Perpetrators of Three Major Cyber Crimes Have Pled Guilty
Every so often, it’s nice to hear about when the good guys win and cybercriminals get their comeuppance. Three such cybercriminals have entered guilty pleas to charges related to major cybersecurity events.
Mirai was a malware strain that creates a botnet out of enslaved Internet of Things devices. By leveraging the resources of these IoT devices, Mirai took down networks and websites. 20 and 21-year-olds Josiah White and Paras Jha have pled guilty for developing and leveraging Mirai.
The duo were co-founders of Protraf Solutions LLC, a company that would mitigate DDoS attacks. Their business model was to sell their solutions to their DDoS victims, or use the DDoS attack the old-fashioned way: as a means of collecting ill-gotten monies from those desperate enough to pay them to stop the attack. Along with 21-year-old Dalton Norman, White and Jha also used Mirai to power a click fraud scheme that net them about 200 Bitcoin, Norman alone netting 30.
Mirai ultimately went on to power one of the biggest attacks the world has ever seen, using IoT devices to take down Dyn, causing many major websites to go down.
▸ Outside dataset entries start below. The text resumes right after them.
/-- Goes on with the queue. -/
def goOn (d : Dev) : Dev := settleQueue (queueFuel d) d

/-- Bytes of the response to a request: commands that can be seen to fail have no data, and those after one are skipped (R407, R408). -/
def responseBytes (d : Dev) (r : MgmtReq) : Nat :=
  (r.todo.foldl (fun (a : Nat × MgmtReq) c =>
    let st := cmdStatus d a.2 c
    (a.1 + 8 + (if st = 0 then dataBytes c else 0), { a.2 with failed := a.2.failed || decide (st ≠ 0) })) (0, r)).1

/-- A request joins the queue (R407). One whose response would not fit has every command end with BAD_LENGTH (R408). -/
def enqueueReq (port src session seq perms : Nat) (body : List Byte) (d : Dev) : Dev :=
  let cs := parseCmds 352 body
  let r : MgmtReq := ⟨port, src, session, seq, perms, cs, [], false, false, .none⟩
  let r := if responseBytes d r > 1404 then { r with todo := [], out := cs.map fun c => (c.op, 3, []) } else r
  goOn (setMgmt d { d.mgmt with queue := d.mgmt.queue ++ [r] })

/-- A REQUEST (R402, R406). -/
def requestIn (port src : Nat) (b : List Byte) (d : Dev) : Dev :=
  match d.mgmt.sessions.find? fun s => decide (s.id = field b 4 4) with
  | none => mdpCount 2 d
  | some s =>
    let len := field b 12 2
    if hmac256 s.key (b.take (16 + len)) ≠ b.drop (16 + len) then
      let d := mdpCount 3 d
      if s.badTags ≥ 15 then closeSession d s.id else setSession d { s with badTags := s.badTags + 1 }
    else
      let seq := field b 8 4
      let ahead := match s.seq with
        | none => 1
        | some l => (seq + 2 ^ 32 - l) % 2 ^ 32
      let s := { s with badTags := 0 }
      if ahead = 0 then
        let d := setSession d s
        if s.resp.isEmpty then d else sendDatagram port src s.resp (mdpCount 5 d)
      else if ahead < 2 ^ 31 then
        enqueueReq port src s.id seq s.perms ((b.drop 16).take len) (setSession d { s with seq := some seq, resp := [], idle := 0 })
      else mdpCount 4 (setSession d s)

/-- A frame of a plane's supervisor queue brings this management datagram. -/
def bringsDatagram (b : List Byte) (f : Frame) : Bool := match f.body with
  | .udp _ _ _ (.bytes p) => decide (p = b)
  | _ => false

/-- Firmware takes a datagram that a media plane received out of the supervisor queue (R244). -/
def takeDatagram (port : Nat) (b : List Byte) (d : Dev) : Dev :=
  if port < 2 ∧ portOpen d port = true then
    setPlane d port { plane d port with sup := dropWhere (bringsDatagram b) (plane d port).sup }
  else d

/-- A datagram that a port takes (R402): `kind` is the one its row is for. -/
def datagramIn (kind port src : Nat) (b : List Byte) (d : Dev) : Dev :=
  if !(portOpen d port) then d
  else if !(mdpFormed b) || !([1, 3].contains (field b 3 1)) then mdpCount 1 d
  else if field b 3 1 ≠ kind then d
  else if kind = 1 then helloIn port src b d
  else requestIn port src b d

/-! ### Executing -/

/-- The command in front ends. -/
def endFront (st : Nat) (data : List Byte) (d : Dev) : Dev :=
  match d.mgmt.queue with
  | r :: t =>
    match r.todo with
    | c :: cs => goOn (setMgmt d { d.mgmt with queue := endEntry' r c cs st data :: t })
    | [] => d
  | [] => d

/-- The command in front begins to wait. -/
def frontWaits (w : MgmtWait) (d : Dev) : Dev :=
  match d.mgmt.queue with
  | r :: t => setMgmt d { d.mgmt with queue := { r with wait := w } :: t }
  | [] => d

/-- The command in front, if its row's turn has come: it has this OP, its operands satisfy a test and it has not begun. -/
def frontIs (d : Dev) (op : Nat) (p : List Byte → Bool) : Bool :=
  match d.mgmt.queue with
  | r :: _ => match r.todo with
    | c :: _ => decide (c.op = op ∧ r.wait = .none ∧ cmdStatus d r c = 0) && p (c.args.getD [])
    | [] => false
  | [] => false

/-- Runs a command when its turn has come. -/
def runFront (op : Nat) (p : List Byte → Bool) (f : Dev → Dev) (d : Dev) : Dev := if frontIs d op p then f d else d

/-- SNAP_EPOCH (R41). -/
def snapEpoch (d : Dev) : Nat :=
  (bits (snapGet d offEpcSnapEpochHi) 15 0) * 2 ^ 32 + (snapGet d offEpcSnapEpoch).toNat

/-- READ (R409). -/
def readWords (off n : Nat) (d : Dev) : Dev :=
  endFront 0 (beBytes 8 (snapEpoch d) ++ (List.range n).flatMap fun i => beBytes 4 (regRead d (off + 4 * i)).toNat) d

/-- Words written in ascending offset: the device, and whether an RWB change was refused. -/
def writeWords (path : LcsPath) (off : Nat) (ws : List Word) (d : Dev) : Dev × Bool :=
  let r := ws.foldl (fun (a : Dev × Bool × Nat) w =>
    let x := superWrite path (off + 4 * a.2.2) w a.1
    (x.1, a.2.1 || x.2, a.2.2 + 1)) (d, false, 0)
  (r.1, r.2.1)

/-- WRITE (R409). -/
def writeCmdRun (off : Nat) (ws : List Word) (d : Dev) : Dev :=
  let r := writeWords .other off ws d
  endFront (if r.2 then 5 else 0) [] r.1

/-- The bank that uploads write. -/
def otherBank (d : Dev) : Nat := bankBase d (1 - runningBank d)

/-- The first write to the other bank since it became that erases its manifest sector (R389, R411). -/
def touchBank (d : Dev) : Dev :=
  if d.boot.dirty then d
  else
    let d := flashErase d (otherBank d) 4096
    { d with boot := { d.boot with dirty := true } }

/-- An upload command is refused with BUSY while a reload is LOADING or READY (R389). -/
def uploadStart (w : Dev → MgmtWait) (d : Dev) : Dev :=
  if d.boot.reload.isSome then endFront 4 [] d
  else
    let d := touchBank d
    frontWaits (w d) d

/-- The bytes of a range after an erase or program that failed: none is known (assumption log entry 25). -/
def flashSpoil (d : Dev) (a n : Nat) : Dev :=
  let k := d.boot.ops
  let d := { d with boot := { d.boot with ops := k + 1 } }
  setFlash d ((List.range n).foldl (fun m i => mapSet erased m (a + i) (Config.flashFailed k (a + i))) d.boot.flash)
Ultimately, the three young malware developers were each charged with click fraud conspiracy, earning each a $250,000 fine and a stay of up to five years in prison. Jha and White plead guilty to conspiracy charges for writing and using Mirai and were each sentenced to an additional 5 years in prison and $250,000 fine, as well as three years of supervised release.
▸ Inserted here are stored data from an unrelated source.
-- ==== Sys2Proof/Machine/Render.lean ====
section
/-!
DEFINITION. Sys2Proof/Machine/Render.lean: the windows of the render epoch (Table 1-6) and the output stage of GRAPH: selectors, trims
and serial bindings (R43 to R58, R464, R467). Each window is worked once in an epoch, in the order of the table.
-/
namespace Sys2Proof.Machine

/-! ### Output selectors (R44 to R50, R464) -/

/-- A source code is of an auxiliary bus. -/
def isBusCode (c : Nat) : Bool := c / 8192 = 5

/-- The block that an output channel takes on the path of a source: of the buses on the bus path, else of the feeds (R464). -/
def pathBlock (code bf bb : Nat) : Nat := if isBusCode code then bb else bf

/-- The values in force for output channel m where block bf of the feeds and block bb of the buses reach the output stage: those of the
latest commit whose epoch the block of the channel's path has reached, on the path of the source that was active before that commit
(R464). -/
def outValues (m bf bb : Nat) : List (Nat × Bank) → Bank
  | [] => []
  | [a] => a.2
  | a :: p :: t =>
    if a.1 ≤ pathBlock (bits (mapGet resetWord p.2 (offGraphOsel m)) 15 0) bf bb then a.2 else outValues m bf bb (p :: t)

/-- A word in force for output channel m. -/
def outWord (d : Dev) (m bf bb off : Nat) : Word := mapGet resetWord (outValues m bf bb d.regs.act) off

/-- Input slot taps (R48): the conditioned block of every slot that goes with the feeds of epoch o, delayed as SPK delays them. -/
def tapAudio (d : Dev) (o : Nat) : Audio :=
  let el := fun (a : Nat) => d.path.slots.find? fun b => decide (b.epoch = a)
  let on := fun (e : Option BlockAt) => match e with
    | none => false
    | some b => stageOn d 1 b.block
  match el (o - 1), el (o - 2) with
  | none, _ => []
  | some c, none => c.audio
  | some c, some p =>
    if !(on (some p)) then c.audio
    else if !(on (some c)) then fadeAudio (blockN d) p.audio c.audio
    else if on (el (o - 3)) then p.audio
    else fadeAudio (blockN d) c.audio p.audio

/-- Q1.23 samples as Q4.28. -/
def q28 (x : List Int) : List Int := x.map fun v => v * 32

/-- What a source code delivers to an output selector in Q4.28, and NO_SIGNAL (R45); c is the epoch of presentation (R467). -/
def outSource (d : Dev) (corrected taps : Audio) (c code : Nat) : List Int × Bool :=
  match code / 8192 with
  | 3 => match genBlock d (code % 8) c with
    | none => ([], true)
    | some x => (q28 x, false)
  | 4 => (mapGet (fun _ => []) corrected (code % 512), false)
  | 5 => (mapGet (fun _ => []) corrected (512 + code % 64), false)
  | 6 => (q28 (mapGet (fun _ => []) taps (code % 2048)), false)
  | _ => ([], false)

/-- The gain that an output channel heads for (R53, R58, R306, R321). -/
def outGoal (d : Dev) (m bf bb : Nat) : Int :=
  let w := outWord d m bf bb (offGraphOtrim m)
  if decide (timebase d = 0) || outputsMuted d || bit w 16 then 0 else dbGain (bits w 15 0)

/-- One output channel (R49, R50, R53 to R57): the selected, crossfaded and trimmed samples in Q1.23. -/
def outChannel (c bf bb : Nat) (corrected taps : Audio) (a : Dev × Audio) (m : Nat) : Dev × Audio :=
  let d := a.1
  let n := blockN d
  let old := mapGet (fun _ => 0) d.path.osel m
  let w := outWord d m bf bb (offGraphOsel m)
  let code := bits w 15 0
  let s := outSource d corrected taps c code
  let x := if code = old then s.1 else (crossfade (bit w 16) n (outSource d corrected taps c old).1 s.1).map (fitWord 32)
  let t := if outputsMuted d then 30 * n else bits (outWord d m bf bb offGraphZc) 7 0 * (n * 3)
  let g := gainRequest (outGoal d m bf bb) (getGain d (.output m))
  let xs := (List.range n).map (sampleAt x)
  let r := gainBlock 24 25 t n xs g
  let d := noteGain (putGain d (.output m) r.1 r.2.2.2) (.output m) xs
  let d := if r.2.2.1 then bumpSat (liveSetB d (offGraphOtrim m) 26 true) offGraphClipCount 31 0 else d
  let d := liveSetB d (offGraphOsel m) 24 s.2
  let y := trimZeros r.2.1
  ({ d with path := { d.path with osel := mapSet (fun _ => 0) d.path.osel m code } }, if y.isEmpty then a.2 else a.2 ++ [(m, y)])

/-- An output channel while GRAPH is off: it carries zero, so a change of its gain takes over at once (R54, R63), and its selector says
whether its source is there (R45). -/
def outQuiet (c bf bb : Nat) (d : Dev) (m : Nat) : Dev :=
  let t := if outputsMuted d then 30 * blockN d else bits (outWord d m bf bb offGraphZc) 7 0 * (blockN d * 3)
  let xs := List.replicate (blockN d) (0 : Int)
  let r := gainBlock 24 25 t (blockN d) xs (gainRequest (outGoal d m bf bb) (getGain d (.output m)))
  let none' := (outSource d [] [] c (bits (outWord d m bf bb (offGraphOsel m)) 15 0)).2
  liveSetB (noteGain (putGain d (.output m) r.1 r.2.2.2) (.output m) xs) (offGraphOsel m) 24 none'

/-- Output channels with anything to do: a source, a trim, a gain or a report that is not as after reset. -/
def liveOutputs (d : Dev) (bf bb : Nat) : List Nat :=
  let inBank : Bank → List Nat := fun b => b.filterMap fun e =>
    if 0xA05000 ≤ e.1 ∧ e.1 < 0xA06800 then some ((e.1 - 0xA05000) / 4)
    else if 0xA08000 ≤ e.1 ∧ e.1 < 0xA09800 then some ((e.1 - 0xA08000) / 4)
    else none
  let all : List Nat := inBank (bankAt d.regs.act bf) ++ inBank (bankAt d.regs.act bb) ++ inBank d.regs.live ++
    d.path.osel.map (fun e => e.1) ++
    d.gains.filterMap fun e => if 2048 ≤ e.1 ∧ e.1 < 3584 then some (e.1 - 2048) else none
  all.foldl setIns []

/-- The output stage's audio for the corrected block (R43, R63): every channel carries zero in a block whose values leave GRAPH off
(R35), or after a Fatal error. A selector that starts from there crossfades in from silence (assumption log entry 193). -/
def outputAudio (c bf bb : Nat) (d : Dev) : Dev × Audio :=
  let o := d.epc.epoch
  let corrected := match d.path.corrected.find? fun x => decide (x.epoch = o) with
    | some x => x.audio
    | none => []
  if runningAt d bf blkGraph then
    (liveOutputs d bf bb).foldl (outChannel c bf bb corrected (tapAudio d o)) (d, [])
  else
    let d := (liveOutputs d bf bb).foldl (outQuiet c bf bb) d
    ({ d with path := { d.path with osel := [] } }, [])

/-! ### Serial output bindings (R47, R52, R464) -/

/-- The bindings that govern a block: serial output and its word, with the channel's CURVE in bit 16. A channel that has just lost its
binding keeps an entry, which is not valid, for its CURVE (R52). -/
def bindsFor (d : Dev) (bf bb : Nat) : List (Nat × Word) :=
  let had := match d.path.made with
    | [] => []
    | (_, l) :: _ => l.filter fun (x : Nat × Word) => bit x.2 15
  (List.range 512).filterMap fun m =>
    let w := outWord d (1024 + m) bf bb (offGraphSodest m)
    if bit w 15 || had.any (fun x => decide (x.1 = m)) then
      some (m, setBit w 16 (bit (outWord d (1024 + m) bf bb (offGraphOsel (1024 + m))) 16))
    else none

/-- The output stage on the corrected block: its audio and the serial output bindings that go with it (R35, R43, R464). -/
def outputStage (c bf bb : Nat) (d : Dev) : Dev :=
  let binds := if runningAt d bf blkGraph then bindsFor d bf bb else []
  let r := outputAudio c bf bb d
  { r.1 with path := { r.1.path with trimmed := ⟨d.epc.epoch, bf, r.2⟩ :: r.1.path.trimmed.take 3,
                                     made := (bf, binds) :: r.1.path.made.take 3 } }

/-- CONFLICT and RATE_MISMATCH of every serial output, and DEST_CONFLICT (R47, R52), for the bindings of the epoch in progress. -/
def bindReports (d : Dev) : Dev :=
  let valid := fun (l : List (Nat × Word)) => l.filter fun x => bit x.2 15
  let now := valid (bindsOf d d.epc.epoch)
  let before := valid (bindsOf d (d.epc.epoch - 1))
  let dest := fun (w : Word) => bits w 9 0
  let d := (before.filter fun x => !(now.any fun y => decide (y.1 = x.1))).foldl (fun d x => liveSetF d (offGraphSodest x.1) 25 24 0) d
  let lost := fun (x : Nat × Word) => now.any fun y => decide (y.1 < x.1 ∧ dest y.2 = dest x.2)
  let d := now.foldl (fun d x =>
    let d := liveSetB d (offGraphSodest x.1) 24 (lost x)
    liveSetB d (offGraphSodest x.1) 25 (decide (portMult d (bits x.2 9 5) * 16 ≠ blockN d))) d
  liveSetB d offGraphStatus 0 (now.any lost)

/-! ### The windows of Table 1-6 -/

/-- A window's work, once in the epoch and after the window before it. -/
def inWindow (k : Nat) (f : Dev → Dev) (d : Dev) : Dev :=
  if d.path.phase = k then f { d with path := { d.path with phase := k + 1 } } else d

/-- Phase A (R26): lanes, geometry, and the load of RC. -/
def phaseA (d : Dev) : Dev :=
  let d := geoEvaluate (bulkOf d) (lanesRun d)
  match feedBlock d with
  | some b => rcLoadA b d
  | none => rcLoadA d.epc.epoch d

/-- Reduction (R146, R151): the banks are summed, the pool is allocated, and the watchdog sees a reduction complete (R361). -/
def reduction (d : Dev) : Dev :=
  let on := renderOn d
  let d := allocate (reduce d)
  if on then watchdogKick d else d

/-- OUT delays the block that epoch o makes and did not delay one of the two before it: the block is also presented at the old latency
(R24). -/
def outTurnsOn (d : Dev) (o b : Nat) : Bool :=
  let on := fun (a : Nat) => match stageElement d 3 a with
    | none => false
    | some x => stageOn d 3 x.block
  stageOn d 3 b && !(on (o - 1) && on (o - 2))

/-- Phase B (R155, R160, R171, R43): correction and the output stage, on what SPK and AUX give (R24). A generator carries the samples of
the presentation index of the block (R467); a block that is presented at both latencies of OUT is made for each. -/
def phaseB (d : Dev) : Dev :=
  let o := d.epc.epoch
  let f := joinStage d 1 o
  let b := joinStage f.1 2 o
  match f.2, b.2 with
  | some f, some x =>
    let d := genMakeAll (genMakeAll b.1 (o + 1)) (o + 2)
    let make := fun (c : Nat) (d : Dev) =>
      rcCorrect (fun g => (genBlock d (8 + g) c).getD []) f.block x.block f.audio x.audio d
    let twice := outTurnsOn d o f.block
    let early := if twice then [⟨o, f.block, (outputAudio (o + 1) f.block x.block (make (o + 1) d)).2⟩] else []
    let c := if stageOn d 3 f.block then o + 2 else o + 1
    let d := if twice then captureRefs (o + 1) d else d
    let d := { d with path := { d.path with early := early } }
    outputStage c f.block x.block (make c (captureRefs c d))
  | _, _ => b.1

/-- Margin (R26, R352, R176): the block is handed over with its bindings, its digests are computed, the capture is correlated. Every
channel carries zero where GRAPH does not run, whatever the OUT inserts give (R63). -/
def margin (d : Dev) : Dev :=
  let j := joinStage d 3 d.epc.epoch
  let d := match j.2 with
    | none => { j.1 with path := { j.1.path with next := [], nextBinds := [] } }
    | some x =>
      let binds := match j.1.path.made.find? fun y => decide (y.1 = x.block) with
        | some y => y.2
        | none => []
      { j.1 with path := { j.1.path with next := if runningAt j.1 x.block blkGraph then x.audio else [], nextBinds := binds } }
  captureSum (makeDigests d)

/-- The block made in the epoch before is presented (R22). -/
def present (d : Dev) : Dev :=
  let e := d.epc.epoch
  let p := d.path
  bindReports { d with path := { p with shown := (e, p.next) :: p.shown.take 7, binds := (e, p.nextBinds) :: p.binds.take 7,
                                        next := [], nextBinds := [], phase := 0 } }

/-- RENDER_PHASE_A (R26). -/
def execRenderPhaseA (s : State) : Host.Outcome State Fault Refusal := ran s (inWindow 0 phaseA)

/-- RENDER_REDUCTION (R146). -/
def execRenderReduction (s : State) : Host.Outcome State Fault Refusal := ran s (inWindow 1 reduction)

/-- RENDER_PHASE_B (R157). -/
def execRenderPhaseB (s : State) : Host.Outcome State Fault Refusal := ran s (inWindow 2 phaseB)

/-- RENDER_MARGIN (R26). -/
def execRenderMargin (s : State) : Host.Outcome State Fault Refusal := ran s (inWindow 3 margin)

end Sys2Proof.Machine
end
An employee of the National Security Agency, Nghia Hoang Pho, pled guilty on December 17, 2017, to a charge of “willful retention of national defense information.” According to the United States Justice Department, Pho was hired in 2006 as a developer for the Tailored Access Operations unit. The Tailored Access Operations unit, or TAO unit, creates specialized hacking tools that are used to collect data from the information systems used by overseas targets.
Between 2010 and March of 2015, Pho removed classified data and stored it on his home computer, which utilized antivirus software from Kaspersky Lab. Kaspersky Lab is suspected of having been exploited by Russian hackers to steal documents, perhaps including the ones Pho removed and saved at home.
The United States Department of Homeland Security has since issued a directive that bans the use of Kaspersky software in federal agencies. Pho could face up to 10 years in prison and is scheduled for sentencing on April 6.
One of four men who faced indictment in March of 2017 has pled guilty to hacking into Yahoo and exposing the usernames, passwords, and account information for essentially every Yahoo user, with the number of victims counting to about one billion.
22-year-old Karim Baratov, a Canadian, has been charged with working for two members of the Federal Security Service of the Russian Federation. In his work for the FSB, Baratov hacked into 80 accounts, as well as a total of over 11,000 webmail accounts since 2010. Baratov also provided hacking services that enabled access to accounts with Google, Yahoo, and Yandex, via the use of spear-phishing through custom content and a malicious link.
For his activities, Baratov has pled guilty to a total of nine counts. One count, for aggravated identity theft, has a mandatory sentence of two years, while each of the other eight counts could net him 10 years in jail and a fine of $250,000. However, the federal sentencing guidelines established in the United States could reduce the final sentence considerably.